■ Task to carry out
The output should consist solely of the line containing "s.turn := rfl" and the lines that follow it through the end of the data below.

Saved data entries:
================

@[simp] theorem setGrid_mem (s : State) (g : Grid) : (s.setGrid g).mem = s.mem := rfl
@[simp] theorem setGrid_past (s : State) (g : Grid) : (s.setGrid g).past = s.past := rfl
@[simp] theorem setGrid_localGiB (s : State) (g : Grid) : (s.setGrid g).localGiB = s.localGiB := rfl
@[simp] theorem setGrid_modSt (s : State) (g : Grid) : (s.setGrid g).modSt = s.modSt := rfl
@[simp] theorem setGrid_run (s : State) (g : Grid) : (s.setGrid g).run = s.run := rfl
@[simp] theorem setGrid_runCut (s : State) (g : Grid) : (s.setGrid g).runCut = s.runCut := rfl
@[simp] theorem setGrid_power (s : State) (g : Grid) : (s.setGrid g).power = s.power := rfl
@[simp] theorem setGrid_cap (s : State) (g : Grid) : (s.setGrid g).cap = s.cap := rfl
@[simp] theorem setGrid_inlet (s : State) (g : Grid) : (s.setGrid g).inlet = s.inlet := rfl
@[simp] theorem setGrid_flow (s : State) (g : Grid) : (s.setGrid g).flow = s.flow := rfl
@[simp] theorem setGrid_gen (s : State) (g : Grid) : (s.setGrid g).gen = s.gen := rfl
@[simp] theorem setGrid_diesUp (s : State) (g : Grid) : (s.setGrid g).diesUp = s.diesUp := rfl
@[simp] theorem setGrid_stacksUp (s : State) (g : Grid) : (s.setGrid g).stacksUp = s.stacksUp := rfl
@[simp] theorem setGrid_seamsUp (s : State) (g : Grid) : (s.setGrid g).seamsUp = s.seamsUp := rfl
@[simp] theorem setGrid_log (s : State) (g : Grid) : (s.setGrid g).log = s.log := rfl
@[simp] theorem setGrid_loghead (s : State) (g : Grid) : (s.setGrid g).loghead = s.loghead := rfl
@[simp] theorem setGrid_window (s : State) (g : Grid) : (s.setGrid g).window = s.window := rfl
@[simp] theorem setGrid_mailboxes (s : State) (g : Grid) : (s.setGrid g).mailboxes = s.mailboxes := rfl
@[simp] theorem setGrid_serving (s : State) (g : Grid) : (s.setGrid g).serving = s.serving := rfl
@[simp] theorem setGrid_sideband (s : State) (g : Grid) : (s.setGrid g).sideband = s.sideband := rfl
@[simp] theorem setGrid_policyParts (s : State) (g : Grid) : (s.setGrid g).policyParts = s.policyParts := rfl
@[simp] theorem setGrid_report (s : State) (g : Grid) : (s.setGrid g).report = s.report := rfl
@[simp] theorem setGrid_dbgQueue (s : State) (g : Grid) : (s.setGrid g).dbgQueue = s.dbgQueue := rfl
@[simp] theorem setGrid_debugMode (s : State) (g : Grid) : (s.setGrid g).debugMode = s.debugMode := rfl
@[simp] theorem setGrid_frozen (s : State) (g : Grid) : (s.setGrid g).frozen = s.frozen := rfl
@[simp] theorem setGrid_shifted (s : State) (g : Grid) : (s.setGrid g).shifted = s.shifted := rfl
@[simp] theorem setGrid_chain (s : State) (g : Grid) : (s.setGrid g).chain = s.chain := rfl
@[simp] theorem setGrid_scanned (s : State) (g : Grid) : (s.setGrid g).scanned = s.scanned := rfl
@[simp] theorem setGrid_tapInstr (s : State) (g : Grid) : (s.setGrid g).tapInstr = s.tapInstr := rfl
@[simp] theorem setGrid_gated (s : State) (g : Grid) : (s.setGrid g).gated = s.gated := rfl
@[simp] theorem setGrid_stopped (s : State) (g : Grid) : (s.setGrid g).stopped = s.stopped := rfl
@[simp] theorem setGrid_ticks (s : State) (g : Grid) : (s.setGrid g).ticks = s.ticks := rfl
@[simp] theorem setGrid_issueTicks (s : State) (g : Grid) : (s.setGrid g).issueTicks = s.issueTicks := rfl
@[simp] theorem setGrid_frozenTicks (s : State) (g : Grid) : (s.setGrid g).frozenTicks = s.frozenTicks := rfl
@[simp] theorem setGrid_hostTime (s : State) (g : Grid) : (s.setGrid g).hostTime = s.hostTime := rfl
@[simp] theorem setGrid_clusters (s : State) (g : Grid) : (s.setGrid g).clusters = s.clusters := rfl
@[simp] theorem setGrid_cores (s : State) (g : Grid) : (s.setGrid g).cores = s.cores := rfl
@[simp] theorem setGrid_dieSt (s : State) (g : Grid) : (s.setGrid g).dieSt = s.dieSt := rfl
@[simp] theorem setGrid_parts (s : State) (g : Grid) : (s.setGrid g).parts = s.parts := rfl
@[simp] theorem setGrid_ctxs (s : State) (g : Grid) : (s.setGrid g).ctxs = s.ctxs := rfl
@[simp] theorem setGrid_blocks (s : State) (g : Grid) : (s.setGrid g).blocks = s.blocks := rfl
@[simp] theorem setGrid_skeins (s : State) (g : Grid) : (s.setGrid g).skeins = s.skeins := rfl
@[simp] theorem setGrid_vfs (s : State) (g : Grid) : (s.setGrid g).vfs = s.vfs := rfl
@[simp] theorem setGrid_files (s : State) (g : Grid) : (s.setGrid g).files = s.files := rfl
@[simp] theorem setGrid_nvme (s : State) (g : Grid) : (s.setGrid g).nvme = s.nvme := rfl
@[simp] theorem setGrid_quarantined (s : State) (g : Grid) : (s.setGrid g).quarantined = s.quarantined := rfl
@[simp] theorem setGrid_groups (s : State) (g : Grid) : (s.setGrid g).groups = s.groups := rfl
@[simp] theorem setGrid_uints (s : State) (g : Grid) : (s.setGrid g).uints = s.uints := rfl
@[simp] theorem setGrid_grants (s : State) (g : Grid) : (s.setGrid g).grants = s.grants := rfl
@[simp] theorem setGrid_failedUnits (s : State) (g : Grid) : (s.setGrid g).failedUnits = s.failedUnits := rfl
@[simp] theorem setGrid_egressed (s : State) (g : Grid) : (s.setGrid g).egressed = s.egressed := rfl
@[simp] theorem setGrid_errorLog (s : State) (g : Grid) : (s.setGrid g).errorLog = s.errorLog := rfl
@[simp] theorem setGrid_coreRead (s : State) (g : Grid) : (s.setGrid g).coreRead = s.coreRead := rfl
@[simp] theorem setGrid_reserves (s : State) (g : Grid) : (s.setGrid g).reserves = s.reserves := rfl
@[simp] theorem setGrid_appInts (s : State) (g : Grid) : (s.setGrid g).appInts = s.appInts := rfl
@[simp] theorem setGrid_hem (s : State) (g : Grid) : (s.setGrid g).hem = s.hem := rfl
@[simp] theorem setGrid_inbound (s : State) (g : Grid) : (s.setGrid g).inbound = s.inbound := rfl
@[simp] theorem setGrid_posted (s : State) (g : Grid) : (s.setGrid g).posted = s.posted := rfl
@[simp] theorem setGrid_heldOutside (s : State) (g : Grid) : (s.setGrid g).heldOutside = s.heldOutside := rfl
@[simp] theorem setGrid_windowReads (s : State) (g : Grid) : (s.setGrid g).windowReads = s.windowReads := rfl
@[simp] theorem setGrid_ioPages (s : State) (g : Grid) : (s.setGrid g).ioPages = s.ioPages := rfl
@[simp] theorem setGrid_nextId (s : State) (g : Grid) : (s.setGrid g).nextId = s.nextId := rfl
@[simp] theorem setGrid_own (s : State) (g : Grid) : (s.setGrid g).own = s.own := rfl
@[simp] theorem setGrid_tables (s : State) (g : Grid) : (s.setGrid g).tables = s.tables := rfl
@[simp] theorem setGrid_bootImagesOk (s : State) (g : Grid) : (s.setGrid g).bootImagesOk = s.bootImagesOk := rfl
@[simp] theorem setGrid_images (s : State) (g : Grid) : (s.setGrid g).images = s.images := rfl
@[simp] theorem setGrid_failedImage (s : State) (g : Grid) : (s.setGrid g).failedImage = s.failedImage := rfl
@[simp] theorem setGrid_agenda (s : State) (g : Grid) : (s.setGrid g).agenda = s.agenda := rfl
@[simp] theorem setGrid_turn (s : State) (g : Grid) : (s.setGrid g).turn = s.turn := rfl
@[simp] theorem setGrid_issuing (s : State) (g : Grid) : (s.setGrid g).issuing = s.issuing := rfl
@[simp] theorem setGrid_free (s : State) (g : Grid) : (s.setGrid g).free = s.free := rfl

================

■ Task output
@[simp] theorem setGrid_turn (s : State) (g : Grid) : (s.setGrid g).turn = s.turn := rfl
@[simp] theorem setGrid_issuing (s : State) (g : Grid) : (s.setGrid g).issuing = s.issuing := rfl
@[simp] theorem setGrid_free (s : State) (g : Grid) : (s.setGrid g).free = s.free := rfl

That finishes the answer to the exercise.